Most modern commercial software projects implement some sort of quality assurance process. This process often includes Software Testing. And its usually use case based.
However, this approach to testing is in fact unable to give any guarantees, i.e. valid predictions about how software will actually work on production.
Hence, as long as it is important to know how software will work on real world production, use case based testing is simply unfit for measuring quality.
This article will go through why QA should focus on how software will work on production, and production only. Why use case based testing approach is unable to give valid predictions about production.
And that the only way to get such a prediction - is scientific proof.


According to most modern development practices, a software company should have a quality assurance process, before delivering a product to a customer.
QA itself is a broader term, but in context of software development, QA for the most part consists of software testing.
What kind of testing, and how much of it should be done - depends on a specific project. But still, there are few popular combinations.
For instance, some manual testing, unit tests, integration tests during CI, functional auto tests, some stress tests, etc.
Another popular practice is to have a testing session - running all available tests (or almost all) before releasing a product.
It is assumed that a product is good enough for release, if testing results pass certain threshold, usually set by product owner.

QA and how software works on production

Right from the start, lets clear up one thing. QA should focus on how software will work on production, and production only.
Yes, this is quite a bold statement. Especially for the start. But there's a justification to it.

Lets start with one story. If you've worked anywhere software development - than you probably already know it.
It is already way past some major Release. And suddenly there's new critical bug. Found and reported from production.
Moreover, that bug is often hard to reproduce. Or it can be reproduced only on production.
If latter is the case, than any attempt to even reproduce this bug is often long and quite tricky thing.
Let alone investigation and making the actual fix.

Moreover, is that even after there is fix, and new release/update had been delivered - there's still pretty high chance of finding another major bug.
Or even the exact same one ( when a fix did worked on dev machine, but didn't on production ).

Whats common here is that all these companies have QA process. And there certainly was a testing session before releasing a product.
And yet, that major bug wasn't found before release.

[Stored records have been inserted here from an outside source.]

-- ==== Sys2Proof/Laws/Ops.lean ====
section
/-! SUPPORT. What each shared operation can do, once: completion with each result, the operand checks, acceptance. -/

namespace Sys2Proof.Laws

open Sys2Proof.Machine

variable (s : State)

/-! ### Completion (60_exceptions.md R213, R214) -/

theorem complete_write (rd : RegIx) (v : Nat) : WritesReg s (s.complete (.write rd v)) rd v where
  busy := rfl
  done := rfl
  params := rfl
  ie := rfl
  ovr := rfl
  accerr := rfl
  cmd := rfl
  width := rfl
  rsel := rfl
  pend_word := rfl
  pend_w := rfl
  inputs := rfl
  responses := rfl
  written := by simp [State.complete]
  others := fun r h => by simp [State.complete, setReg_reg_ne s rd v h]
  eq := rfl
  lt := rfl
  err := rfl
  errcode := rfl

theorem complete_flags (e l : Bool) : SetsFlags s (s.complete (.flags e l)) (e = true) (l = true) where
  busy := rfl
  done := rfl
  params := rfl
  ie := rfl
  ovr := rfl
  accerr := rfl
  cmd := rfl
  width := rfl
  rsel := rfl
  pend_word := rfl
  pend_w := rfl
  inputs := rfl
  responses := rfl
  regs := fun _ => rfl
  eq_iff := Iff.rfl
  lt_iff := Iff.rfl
  err := rfl
  errcode := rfl

theorem complete_nothing : OnlyCompletes s (s.complete .nothing) where
  busy := rfl
  done := rfl
  params := rfl
  ie := rfl
  ovr := rfl
  accerr := rfl
  cmd := rfl
  width := rfl
  rsel := rfl
  pend_word := rfl
  pend_w := rfl
  inputs := rfl
  responses := rfl
  regs := fun _ => rfl
  eq := rfl
  lt := rfl
  err := rfl
  errcode := rfl

theorem complete_fault (c : FaultCode) : TakesFault s (s.complete (.fault c)) c.code where
  busy := rfl
  done := rfl
  params := rfl
  ie := rfl
  ovr := rfl
  accerr := rfl
  cmd := rfl
  width := rfl
  rsel := rfl
  pend_word := rfl
  pend_w := rfl
  inputs := rfl
  responses := rfl
  regs := fun _ => rfl
  eq := rfl
  lt := rfl
  err := rfl
  errcode := rfl

/-! ### The operand checks (30_encoding.md R88; 42_prng.md R160; 60_exceptions.md R211) -/

theorem withWidth_legal {k : Nat → Result} (h : 1 ≤ s.W ∧ s.W ≤ s.params.maxw) : s.withWidth k = k s.W :=
  if_pos h

theorem withWidth_illegal {k : Nat → Result} (h : ¬(1 ≤ s.W ∧ s.W ≤ s.params.maxw)) :
    s.withWidth k = .fault .invalidParam :=
  if_neg h

theorem withRanged_legal {k : Nat → Nat → Result} {rs1 : RegIx} (h : 1 ≤ s.W ∧ s.W ≤ s.params.maxw)
    (hx : s.reg rs1 < 2 ^ s.W) : s.withRanged rs1 k = k s.W (s.reg rs1) := by
  simp only [State.withRanged]
  rw [withWidth_legal s h, if_neg (by omega)]

theorem withRanged_badWidth {k : Nat → Nat → Result} {rs1 : RegIx} (h : ¬(1 ≤ s.W ∧ s.W ≤ s.params.maxw)) :
    s.withRanged rs1 k = .fault .invalidParam :=
  withWidth_illegal s h

theorem withRanged_outOfRange {k : Nat → Nat → Result} {rs1 : RegIx} (h : 1 ≤ s.W ∧ s.W ≤ s.params.maxw)
    (hx : 2 ^ s.W ≤ s.reg rs1) : s.withRanged rs1 k = .fault .invalidParam := by
  simp only [State.withRanged]
  rw [withWidth_legal s h, if_pos hx]

theorem withModulus_zero {k : Nat → Result} : withModulus 0 k = .fault .divZero := rfl

theorem withModulus_pos {n : Nat} {k : Nat → Result} (h : n ≠ 0) : withModulus n k = k n := if_neg h

theorem exactResult_fits {b v : Nat} {rd : RegIx} (h : v < 2 ^ b) : exactResult b rd v = .write rd v :=
  if_neg (by omega)

theorem exactResult_overflow {b v : Nat} {rd : RegIx} (h : 2 ^ b ≤ v) : exactResult b rd v = .fault .overflow :=
  if_pos h

/-! ### Flags (43_support.md R193) -/

@[simp] theorem flagEq_iff (x y : Nat) : flagEq x y = true ↔ x = y := by simp [flagEq]

@[simp] theorem flagLt_iff (x y : Nat) : flagLt x y = true ↔ x < y := by simp [flagLt]

/-! ### Acceptance (20_memory.md R54) -/

theorem issue_accepted (v : Word) (h : s.busy = false ∧ s.status.err = false) : s.issue v = s.accept v := if_pos h

theorem issue_dropped (v : Word) (h : s.busy = true ∨ s.status.err = true) : s.issue v = s.dropCommand := by
  refine if_neg fun hn => ?_
  cases h with
  | inl h => simp [h] at hn
  | inr h => simp [h] at hn

end Sys2Proof.Laws
end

One might say that this is just one bug. And that, if there will be an investigation on why that bug wasn't found, and actions will take place accordingly - than it won't happen again.
But in practice it Does happen again. Even if there indeed had been an investigation, and actions had been taken accordingly. It still happens again.
And just for the record, this is not a story about one project, or one company, that just does these things the wrong way.
It's a story that happened multiple times, on very different occasions, to vast number of companies.
You can just ask around, and you'll probably find at least couple of this kind of stories right at your first try.

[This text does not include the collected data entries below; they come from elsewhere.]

-- ==== Sys2Proof/Tests/Slice0.lean ====
section
/-! SUPPORT. Tests of the model against the spec's worked examples and vectors (95_test_vectors.md), the smoke tests of
`WellFormed`, and a witness for the hypotheses of each statement. Expected values are the spec's. -/

-- One proof at a time: each kernel evaluation below would otherwise hold a thread of its own while it waits.
set_option Elab.async false

namespace Sys2Proof.Tests

open Sys2Proof.Machine Sys2Proof.Claims

/-! ### Small states -/

/-- A block with a command pending at width `w`, with these register values and everything else at reset. -/
def busyAt (w : Nat) (regs : List (RegIx × Nat)) : State :=
  regs.foldl (fun s p => s.setReg p.1 p.2)
    { State.reset with width := BitVec.ofNat 16 w, pend := { valid := true, word := 0#32, w := BitVec.ofNat 16 w } }

/-- An idle block with WIDTH `w`, with these register values and everything else at reset. -/
def idleAt (w : Nat) (regs : List (RegIx × Nat)) : State :=
  regs.foldl (fun s p => s.setReg p.1 p.2) { State.reset with width := BitVec.ofNat 16 w }

/-- A block with the command word `w` pending. -/
def pendingWord (w : Word) : State :=
  { State.reset with cmd := w, pend := { valid := true, word := w, w := 0#16 } }

/-- An idle block about to take one input. -/
def facing (i : Input) : State := { State.reset with inputs := [i] }

/-- A busy block about to take one input. -/
def busyFacing (i : Input) : State :=
  { State.reset with inputs := [i], pend := { valid := true, word := 0#32, w := 0#16 } }

/-- The state a step or a command gives. -/
def result (o : Host.Outcome State Fault Refusal) : Option State :=
  match o with
  | .next t => some t
  | .fault _ => none
  | .refused _ => none

/-- Register `r` and the STATUS word after a command. -/
def shows (o : Host.Outcome State Fault Refusal) (r : RegIx) : Option (Nat × Word) :=
  (result o).map fun t => (t.reg r, statusWord t)

/-- The last bus response, and the STATUS word, after a step. -/
def answers (o : Host.Outcome State Fault Refusal) : Option (Option Response × Word) :=
  (result o).map fun t => (t.responses.head?, statusWord t)

/-! ### WellFormed refuses an immediate that does not fit (30_encoding.md R82) -/

theorem test_wellFormed_ldi_refuses : WellFormed (.ldi 1 65536) = false := by decide
theorem test_wellFormed_shl_refuses : WellFormed (.shl 1 2 65536) = false := by decide
theorem test_wellFormed_shr_refuses : WellFormed (.shr 1 2 65536) = false := by decide
theorem test_wellFormed_largest_immediates :
    WellFormed (.ldi 1 65535) = true ∧ WellFormed (.shl 1 2 65535) = true ∧ WellFormed (.shr 1 2 65535) = true := by
  decide

/-! ### Decoding: the words of the rules' own examples, and the illegal words V83 to V90 -/

theorem test_decode_nop : decode 0x00000000#32 = .ok (.nop) ∧ encode (.nop) = 0x00000000#32 := by decide
theorem test_decode_mov : decode 0x05240000#32 = .ok (.mov 4 9) ∧ encode (.mov 4 9) = 0x05240000#32 := by decide
theorem test_decode_ldi : decode 0x09C00001#32 = .ok (.ldi 7 1) ∧ encode (.ldi 7 1) = 0x09C00001#32 := by decide
theorem test_decode_add : decode 0x0C48C000#32 = .ok (.add 1 2 3) ∧ encode (.add 1 2 3) = 0x0C48C000#32 := by decide
theorem test_decode_mul : decode 0x11158000#32 = .ok (.mul 4 5 6) ∧ encode (.mul 4 5 6) = 0x11158000#32 := by decide
theorem test_decode_mod : decode 0x15E24000#32 = .ok (.mod 7 8 9) ∧ encode (.mod 7 8 9) = 0x15E24000#32 := by decide
theorem test_decode_mask : decode 0x18480000#32 = .ok (.mask 1 2) ∧ encode (.mask 1 2) = 0x18480000#32 := by decide
theorem test_decode_shl : decode 0x1C480005#32 = .ok (.shl 1 2 5) ∧ encode (.shl 1 2 5) = 0x1C480005#32 := by decide
theorem test_decode_shr : decode 0x20480011#32 = .ok (.shr 1 2 17) ∧ encode (.shr 1 2 17) = 0x20480011#32 := by decide
theorem test_decode_xor : decode 0x2448C000#32 = .ok (.xor 1 2 3) ∧ encode (.xor 1 2 3) = 0x2448C000#32 := by decide
theorem test_decode_cmp : decode 0x280DC000#32 = .ok (.cmp 3 7) ∧ encode (.cmp 3 7) = 0x280DC000#32 := by decide
theorem test_decode_topbit : decode 0x2CC80000#32 = .ok (.topbit 3 2) ∧ encode (.topbit 3 2) = 0x2CC80000#32 := by decide
theorem test_decode_modmul : decode 0x4048D000#32 = .ok (.modmul 1 2 3 4) ∧ encode (.modmul 1 2 3 4) = 0x4048D000#32 := by decide
theorem test_decode_modsqr : decode 0x45558000#32 = .ok (.modsqr 5 5 6) ∧ encode (.modsqr 5 5 6) = 0x45558000#32 := by decide
theorem test_decode_modexp : decode 0x48C04800#32 = .ok (.modexp 3 0 1 2) ∧ encode (.modexp 3 0 1 2) = 0x48C04800#32 := by decide
theorem test_decode_lcg : decode 0x60448C00#32 = .ok (.lcg 1 1 2 3) ∧ encode (.lcg 1 1 2 3) = 0x60448C00#32 := by decide
theorem test_decode_lcgd : decode 0x64440000#32 = .ok (.lcgd 1 1) ∧ encode (.lcgd 1 1) = 0x64440000#32 := by decide
theorem test_decode_xsh : decode 0x68880000#32 = .ok (.xsh 2 2) ∧ encode (.xsh 2 2) = 0x68880000#32 := by decide

theorem test_decode_reserved_opcodes :
    decode 0x30000000#32 = .error (.reservedOpcode 0x0C#6) ∧ decode 0xFC000000#32 = .error (.reservedOpcode 0x3F#6) := by
  decide
theorem test_decode_reserved_fields :
    decode 0x00000001#32 = .error (.reservedField "NOP") ∧ decode 0x04484000#32 = .error (.reservedField "MOV") ∧
    decode 0x0C48C001#32 = .error (.reservedField "ADD") ∧ decode 0x08440000#32 = .error (.reservedField "LDI") ∧
    decode 0x1C490003#32 = .error (.reservedField "SHL") ∧ decode 0x28448000#32 = .error (.reservedField "CMP") := by
  decide
theorem test_table_word : decodeTableWord 32 0x48C04800 = some (.modexp 3 0 1 2) := by decide
theorem test_fetch_runs_at_reset :
    shows (step (State.reset.withFetchWord 32 0x09C0FFFF)) 7 = some (65535, 0x00000002#32) := by decide

/-! ### One step of each command: register and STATUS afterwards (95_test_vectors.md section 2) -/

theorem test_nop_V75 : shows (exec (.nop) (busyAt 0 [])) 0 = some (0, 0x00000002#32) := by decide +kernel
theorem test_mov_V76 : shows (exec (.mov 4 9) (busyAt 0 [(9, 561)])) 4 = some (561, 0x00000002#32) := by decide +kernel
theorem test_ldi_V78 : shows (exec (.ldi 7 1) (busyAt 0 [(7, 2 ^ 8192 - 1)])) 7 = some (1, 0x00000002#32) := by decide +kernel
theorem test_cmp_V81 : shows (exec (.cmp 3 7) (busyAt 0 [(3, 1), (7, 2)])) 3 = some (1, 0x00000042#32) := by decide +kernel
theorem test_cmp_V80 : shows (exec (.cmp 3 7) (busyAt 0 [(3, 1), (7, 1)])) 3 = some (1, 0x00000022#32) := by decide +kernel
theorem test_add_V1 : shows (exec (.add 1 2 3) (busyAt 0 [(2, 5), (3, 7)])) 1 = some (12, 0x00000002#32) := by decide +kernel
theorem test_add_V3 : shows (exec (.add 1 2 3) (busyAt 0 [(2, 2 ^ 8192 - 1), (3, 1)])) 1 = some (0, 0x00000406#32) := by decide +kernel
theorem test_mul_V5 : shows (exec (.mul 4 5 6) (busyAt 0 [(5, 2 ^ 4096 - 1), (6, 2 ^ 4096 - 1)])) 4 = some (2 ^ 8192 - 2 ^ 4097 + 1, 0x00000002#32) := by decide +kernel
theorem test_mul_V6 : shows (exec (.mul 4 5 6) (busyAt 0 [(5, 2 ^ 4096), (6, 2 ^ 4096)])) 4 = some (0, 0x00000406#32) := by decide +kernel
theorem test_mod_V9 : shows (exec (.mod 7 8 9) (busyAt 0 [(8, 100), (9, 7)])) 7 = some (2, 0x00000002#32) := by decide +kernel
theorem test_mod_V10 : shows (exec (.mod 7 8 9) (busyAt 0 [(8, 100), (9, 0)])) 7 = some (0, 0x00000306#32) := by decide +kernel
theorem test_mask_V17 : shows (exec (.mask 1 2) (busyAt 4096 [(2, 2 ^ 8192 - 1)])) 1 = some (2 ^ 4096 - 1, 0x00000002#32) := by decide +kernel
theorem test_mask_V16 : shows (exec (.mask 1 2) (busyAt 4097 [(2, 4660)])) 1 = some (0, 0x00000206#32) := by decide +kernel
theorem test_shl_V19 : shows (exec (.shl 1 2 5) (busyAt 8 [(2, 171)])) 1 = some (96, 0x00000002#32) := by decide +kernel
theorem test_shl_V22 : shows (exec (.shl 1 2 65535) (busyAt 4096 [(2, 1)])) 1 = some (0, 0x00000002#32) := by decide +kernel
theorem test_shr_V25 : shows (exec (.shr 1 2 4) (busyAt 8 [(2, 4660)])) 1 = some (35, 0x00000002#32) := by decide +kernel
theorem test_shr_V27 : shows (exec (.shr 1 2 1) (busyAt 0 [(2, 2)])) 1 = some (0, 0x00000206#32) := by decide +kernel
theorem test_xor_V30 : shows (exec (.xor 1 2 3) (busyAt 0 [(2, 2 ^ 8192 - 1), (3, 2 ^ 8191)])) 1 = some (2 ^ 8191 - 1, 0x00000002#32) := by decide +kernel
theorem test_modmul_V35 : shows (exec (.modmul 4 2 3 4) (busyAt 0 [(2, 123), (3, 456), (4, 1000)])) 4 = some (88, 0x00000002#32) := by decide +kernel
theorem test_modsqr_V36 : shows (exec (.modsqr 5 5 6) (busyAt 0 [(5, 263), (6, 561)])) 5 = some (166, 0x00000002#32) := by decide +kernel
theorem test_modexp_V40 : shows (exec (.modexp 3 0 1 2) (busyAt 0 [(0, 4), (1, 13), (2, 497)])) 3 = some (445, 0x00000002#32) := by decide +kernel
theorem test_modexp_V47 : shows (exec (.modexp 3 0 1 2) (busyAt 0 [(0, 2), (1, 2 ^ 8192 - 1), (2, 2 ^ 127 - 1)])) 3 = some (8, 0x00000002#32) := by decide +kernel
theorem test_lcg_V49 : shows (exec (.lcg 1 1 2 3) (busyAt 8 [(1, 42), (2, 1103515245), (3, 12345)])) 1 = some (27, 0x00000002#32) := by decide +kernel
theorem test_lcg_V50 : shows (exec (.lcg 1 1 2 3) (busyAt 8 [(1, 256), (2, 1103515245), (3, 12345)])) 1 = some (256, 0x00000206#32) := by decide +kernel
theorem test_lcgd_V54 : shows (exec (.lcgd 1 1) (busyAt 8 [(1, 42)])) 1 = some (27, 0x00000002#32) := by decide +kernel
theorem test_lcgd_V59 : shows (exec (.lcgd 1 1) (busyAt 8 [(1, 300)])) 1 = some (300, 0x00000206#32) := by decide +kernel
theorem test_xsh_V62 : shows (exec (.xsh 2 2) (busyAt 64 [(2, 1)])) 2 = some (1082269761, 0x00000002#32) := by decide +kernel
theorem test_xsh_V67 : shows (exec (.xsh 2 2) (busyAt 129 [(2, 1)])) 2 = some (0x100000080002000001, 0x00000002#32) := by decide +kernel
theorem test_topbit_V70 : shows (exec (.topbit 3 2) (busyAt 8 [(2, 27)])) 3 = some (155, 0x00000002#32) := by decide +kernel
theorem test_topbit_V73 : shows (exec (.topbit 3 2) (busyAt 8 [(2, 256)])) 3 = some (0, 0x00000206#32) := by decide +kernel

This reoccuring story actually raises quite a few questions. For example, why production is different from development/ test setup ?
It seems obvious now, that it is different. Especially after all that 'reproducible on production only' kind of thing.
Or another quiestion. Why testing session keeps missing major bugs time and time again?

And finally, why the hell QA is not focusing on how software will end up working on real production, and production only ?
You would normally assume that production, really, is the only one that matters. Not dev machines, or test setups - production.
And yet, these stories about major bugs, that can be reproduced only on production, keep coming up time and time again (and make you scratch your head really hard).

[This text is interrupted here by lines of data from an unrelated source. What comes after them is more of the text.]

/-! ### The timer chips -/

/-- R400, R402: the whole chip after a tick, for stopped timers, timers that count CNT, and a timer B that counts timer A's underflows as
well as for those that count phi2. R401: a running continuous timer with latch L, from a counter of L: after n ticks it stands at
L - n mod (L + 1), and its flag is set from tick L + 1 on; it underflows on exactly the ticks that are multiples of L + 1. Timer A counting
phi2, and timer B likewise. R407: a one-shot timer that underflows reloads, sets its flag, clears START, and then holds the
latch value for every later tick. -/
def Obligations.TimerPeriodAndOneShot : Prop :=
  (∀ c : Cia,
    let countsA := c.cra.getLsbD 0 = true ∧ c.cra.getLsbD 5 = false
    let underA := countsA ∧ c.ta = 0#16
    let inMode := c.crb.toNat / 32 % 4
    let countsB := c.crb.getLsbD 0 = true ∧ (inMode = 0 ∨ (2 ≤ inMode ∧ underA))
    let underB := countsB ∧ c.tb = 0#16
    c.tick =
      { c with
        ta := if underA then c.taLatch else if countsA then BitVec.ofNat 16 (c.ta.toNat - 1) else c.ta
        cra := if underA ∧ c.cra.getLsbD 3 = true then c.cra &&& 0xFE#8 else c.cra
        tb := if underB then c.tbLatch else if countsB then BitVec.ofNat 16 (c.tb.toNat - 1) else c.tb
        crb := if underB ∧ c.crb.getLsbD 3 = true then c.crb &&& 0xFE#8 else c.crb
        icrFlags := c.icrFlags ||| (if underA then 1#5 else 0#5) ||| (if underB then 2#5 else 0#5) }) ∧
  ∀ (c : Cia) (n : Nat),
    (c.cra.getLsbD 0 = true → c.cra.getLsbD 3 = false → c.cra.getLsbD 5 = false → c.ta = c.taLatch → c.icrFlags.getLsbD 0 = false →
      (Cia.tick^[n] c).ta.toNat = c.taLatch.toNat - n % (c.taLatch.toNat + 1) ∧
      ((Cia.tick^[n] c).icrFlags.getLsbD 0 = true ↔ c.taLatch.toNat + 1 ≤ n) ∧
      ((Cia.tick^[n] c).underflowsA = true ↔ (n + 1) % (c.taLatch.toNat + 1) = 0)) ∧
    (c.crb.getLsbD 0 = true → c.crb.getLsbD 3 = false → c.crb.getLsbD 5 = false → c.crb.getLsbD 6 = false → c.tb = c.tbLatch →
      c.icrFlags.getLsbD 1 = false →
      (Cia.tick^[n] c).tb.toNat = c.tbLatch.toNat - n % (c.tbLatch.toNat + 1) ∧
      ((Cia.tick^[n] c).icrFlags.getLsbD 1 = true ↔ c.tbLatch.toNat + 1 ≤ n)) ∧
    (c.cra.getLsbD 0 = true → c.cra.getLsbD 3 = true → c.cra.getLsbD 5 = false → c.ta = 0#16 →
      (Cia.tick^[n + 1] c).ta = c.taLatch ∧ (Cia.tick^[n + 1] c).cra = c.cra &&& 0xFE#8 ∧
        (Cia.tick^[n + 1] c).icrFlags.getLsbD 0 = true) ∧
    (c.crb.getLsbD 0 = true → c.crb.getLsbD 3 = true → c.crb.getLsbD 5 = false → c.crb.getLsbD 6 = false → c.tb = 0#16 →
      (Cia.tick^[n + 1] c).tb = c.tbLatch ∧ (Cia.tick^[n + 1] c).crb = c.crb &&& 0xFE#8 ∧
        (Cia.tick^[n + 1] c).icrFlags.getLsbD 1 = true)

/-- R393, R404 to R406: the whole chip after a write to each of the 16 registers; at index 0xD only the mask changes (how: R411, in
InterruptControlRegister), and 0x8 to 0xC ignore writes. -/
def Obligations.TimerLatchWrites : Prop :=
  ∀ (c : Cia) (v : Byte),
    c.regWrite 0x0#4 v = { c with pra := v } ∧ c.regWrite 0x1#4 v = { c with prb := v } ∧
    c.regWrite 0x2#4 v = { c with ddra := v } ∧ c.regWrite 0x3#4 v = { c with ddrb := v } ∧
    c.regWrite 0x4#4 v = { c with taLatch := join (high c.taLatch) v } ∧
    c.regWrite 0x5#4 v =
      { c with
        taLatch := join v (low c.taLatch)
        ta := if c.cra.getLsbD 0 = true then c.ta else join v (low c.taLatch) } ∧
    c.regWrite 0x6#4 v = { c with tbLatch := join (high c.tbLatch) v } ∧
    c.regWrite 0x7#4 v =
      { c with
        tbLatch := join v (low c.tbLatch)
        tb := if c.crb.getLsbD 0 = true then c.tb else join v (low c.tbLatch) } ∧
    (∀ i : BitVec 4, 0x8 ≤ i.toNat → i.toNat ≤ 0xC → c.regWrite i v = c) ∧
    c.regWrite 0xD#4 v = { c with icrMask := (c.regWrite 0xD#4 v).icrMask } ∧
    c.regWrite 0xE#4 v =
      { c with
        cra := BitVec.ofNat 8 (v.toNat - 16 * (v.toNat / 16 % 2))
        ta := if v.toNat / 16 % 2 = 1 then c.taLatch else c.ta } ∧
    c.regWrite 0xF#4 v =
      { c with
        crb := BitVec.ofNat 8 (v.toNat - 16 * (v.toNat / 16 % 2))
        tb := if v.toNat / 16 % 2 = 1 then c.tbLatch else c.tb }

/-- R411: a write to ICR sets or clears exactly the mask bits whose bit in v is 1, by v[7], and changes nothing else. R409: a read returns
the output in bit 7 and the flags in bits 4 to 0, and clears the flags and nothing else, so the output drops. R410: the output is active
exactly when a set flag has its mask bit set. -/
def Obligations.InterruptControlRegister : Prop :=
  (∀ c : Cia, c.irq = true ↔ ∃ k : Nat, k < 5 ∧ c.icrFlags.getLsbD k = true ∧ c.icrMask.getLsbD k = true) ∧
  (∀ (c : Cia) (v : Byte),
    (∀ k : Nat, k < 5 →
      (c.regWrite 0xD#4 v).icrMask.getLsbD k = if v.getLsbD k then v.getLsbD 7 else c.icrMask.getLsbD k) ∧
    c.regWrite 0xD#4 v = { c with icrMask := (c.regWrite 0xD#4 v).icrMask }) ∧
  (∀ (c : Cia) (inp : CiaInput),
    c.regRead inp 0xD#4 = some (BitVec.ofNat 8 (128 * c.irq.toNat + c.icrFlags.toNat)) ∧
    c.afterRead 0xD#4 = { c with icrFlags := 0#5 } ∧ (c.afterRead 0xD#4).irq = false ∧
    ∀ i : BitVec 4, i ≠ 0xD#4 → c.afterRead i = c)

/-- R421, R422: the port pins. On CIA1 a bit reads 1 when it is not driven low, no held key connects it to a line driven low, and the
joystick does not pull it; on CIA2 nothing is connected. R392: what a read of every other register than ICR returns, `none` being a
draw. -/
def Obligations.PortPins : Prop :=
  (∀ (c : Cia) (inp : CiaInput),
    c.regRead inp 0x0#4 = some (c.portA inp) ∧ c.regRead inp 0x1#4 = some (c.portB inp) ∧
    c.regRead inp 0x2#4 = some c.ddra ∧ c.regRead inp 0x3#4 = some c.ddrb ∧
    c.regRead inp 0x4#4 = some (low c.ta) ∧ c.regRead inp 0x5#4 = some (high c.ta) ∧
    c.regRead inp 0x6#4 = some (low c.tb) ∧ c.regRead inp 0x7#4 = some (high c.tb) ∧
    (∀ i : BitVec 4, 0x8 ≤ i.toNat → i.toNat ≤ 0xC → c.regRead inp i = none) ∧
    c.regRead inp 0xE#4 = some c.cra ∧ c.regRead inp 0xF#4 = some c.crb) ∧
  (∀ (c : Cia) (inp : CiaInput), c.id = .cia1 →
    (∀ k : Fin 8, (c.portA inp).getLsbD k = true ↔
      (c.pra ||| ~~~c.ddra).getLsbD k = true ∧
        ¬(∃ r : Fin 8, inp.keys[k][r] = true ∧ (c.prb ||| ~~~c.ddrb).getLsbD r = false) ∧
        ¬(k.val ≤ 4 ∧ inp.joy2.getLsbD k = true)) ∧
    (∀ r : Fin 8, (c.portB inp).getLsbD r = true ↔
      (c.prb ||| ~~~c.ddrb).getLsbD r = true ∧
        ¬(∃ k : Fin 8, inp.keys[k][r] = true ∧ (c.pra ||| ~~~c.ddra).getLsbD k = false) ∧
        ¬(r.val ≤ 4 ∧ inp.joy1.getLsbD r = true))) ∧
  (∀ (c : Cia) (inp : CiaInput), c.id = .cia2 →
    c.portA inp = c.pra ||| ~~~c.ddra ∧ c.portB inp = c.prb ||| ~~~c.ddrb)

/-! ### The video chip -/

/-- R451: the raster position and the frame count after N ticks from reset, under any positive geometry (R440), the default one among
them. -/
def Obligations.RasterPosition : Prop :=
  (∀ (g : Geometry) (n : Nat), g.valid = true →
    ((Vic.tick g)^[n] Vic.reset).rasterCycle = n % g.cyclesPerLine ∧
      ((Vic.tick g)^[n] Vic.reset).rasterLine = n / g.cyclesPerLine % g.linesPerFrame ∧
      ((Vic.tick g)^[n] Vic.reset).frame = n / (g.cyclesPerLine * g.linesPerFrame)) ∧
  ∀ n : Nat,
    ((Vic.tick defaultGeometry)^[n] Vic.reset).rasterCycle = n % 63 ∧
      ((Vic.tick defaultGeometry)^[n] Vic.reset).rasterLine = n / 63 % 312 ∧
      ((Vic.tick defaultGeometry)^[n] Vic.reset).frame = n / 19656

/-- R450: the whole chip after a tick, within a line and at the start of one: the next line, the frame count, the display-enable latch,
the raster source. R455: when a line is a badline. The row fetch of a badline changes no state (R456; log 11). -/
def Obligations.VideoTickAndBadlines : Prop :=
  ∀ (g : Geometry) (v : Vic),
    (v.rasterCycle + 1 ≠ g.cyclesPerLine → v.tick g = { v with rasterCycle := v.rasterCycle + 1 }) ∧
    (v.rasterCycle + 1 = g.cyclesPerLine →
      let wraps := v.rasterLine + 1 = g.linesPerFrame
      let line := if wraps then 0 else v.rasterLine + 1
      v.tick g =
        { v with
          rasterCycle := 0
          rasterLine := line
          frame := if wraps then v.frame + 1 else v.frame
          badlineEnable := decide ((line = 0x30 ∧ (v.reg 0x11).toNat / 16 % 2 = 1) ∨ (¬wraps ∧ v.badlineEnable = true))
          irqFlags := if line = v.rasterCompare.toNat then v.irqFlags ||| 1#4 else v.irqFlags }) ∧
    ∀ l : Nat, v.badline l = true ↔ 0x30 ≤ l ∧ l ≤ 0xF7 ∧ l % 8 = (v.reg 0x11).toNat % 8 ∧ v.badlineEnable = true

/-- R443, R446: from reset with the compare line at L, the raster source is latched by tick N, N at least 1, exactly when N is
CYCLES_PER_LINE * L mod the frame, so never for an L that is no line. Until the first such tick the flag is clear. With the default
geometry these are the ticks 63 * L mod 19656, and an L of 312 or more is never reached. -/
def Obligations.RasterInterruptTiming : Prop :=
  (∀ (g : Geometry) (l : BitVec 9) (n : Nat), g.valid = true →
    let v := (Vic.tick g)^[n] { Vic.reset with rasterCompare := l }
    let frame := g.cyclesPerLine * g.linesPerFrame
    ((({ v with irqFlags := 0#4 } : Vic).tick g).irqFlags = 1#4 ↔ (n + 1) % frame = g.cyclesPerLine * l.toNat) ∧
    (v.irqFlags = 1#4 ↔ ∃ k : Nat, 1 ≤ k ∧ k ≤ n ∧ k % frame = g.cyclesPerLine * l.toNat) ∧
    (v.irqFlags = 0#4 ↔ ¬∃ k : Nat, 1 ≤ k ∧ k ≤ n ∧ k % frame = g.cyclesPerLine * l.toNat) ∧ v.rasterCompare = l) ∧
  ∀ (l : BitVec 9) (n : Nat),
    let v := (Vic.tick defaultGeometry)^[n] { Vic.reset with rasterCompare := l }
    (v.irqFlags = 1#4 ↔ ∃ k : Nat, 1 ≤ k ∧ k ≤ n ∧ k % 19656 = 63 * l.toNat) ∧ (312 ≤ l.toNat → v.irqFlags = 0#4)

We do know, of coarse, that there are cases, when no one cares about quality on production.
But that is Not what most companies declare. Most often, it is the exact opposite - that user/customer experience is very important.
Many companies even have user feedback systems in place. Some even encourage users to participate in beta testing programs.
All of this is aside of warranties, return policies, etc.

So, clearly, user experience on production is declared as valuable. Therefore, QA should provide information on how software will work on production.
Looking back on that story about major bug, found on production - it seems that current QA approach is not doing it.
Although it definitely should.

Use Case based testing and predictions about production

Use case based testing, by design, is unable to give valid predictions about how software will work on production.
This is yet another bold statement. And yet again, there's a justification for it.

For starters, use case based testing lacks one fundamental property - predictive power.
Another words, it lacks the one thing that is actually able to give a valid prediction about anything at all.
(Btw, this is actually why we keep finding new bugs on production like all the time, despite all the efforts).
To fully understand why, we'll need to dig into what typical software testing looks like.

According to many popular software development practices, software project should have some form of software requirements.
These requirements are often based on business requirements. And supposed to represent something that product owner considers as 'working', 'fit to use'.
Or what, as owner thinks, end user will consider as 'working' and 'qualitative'.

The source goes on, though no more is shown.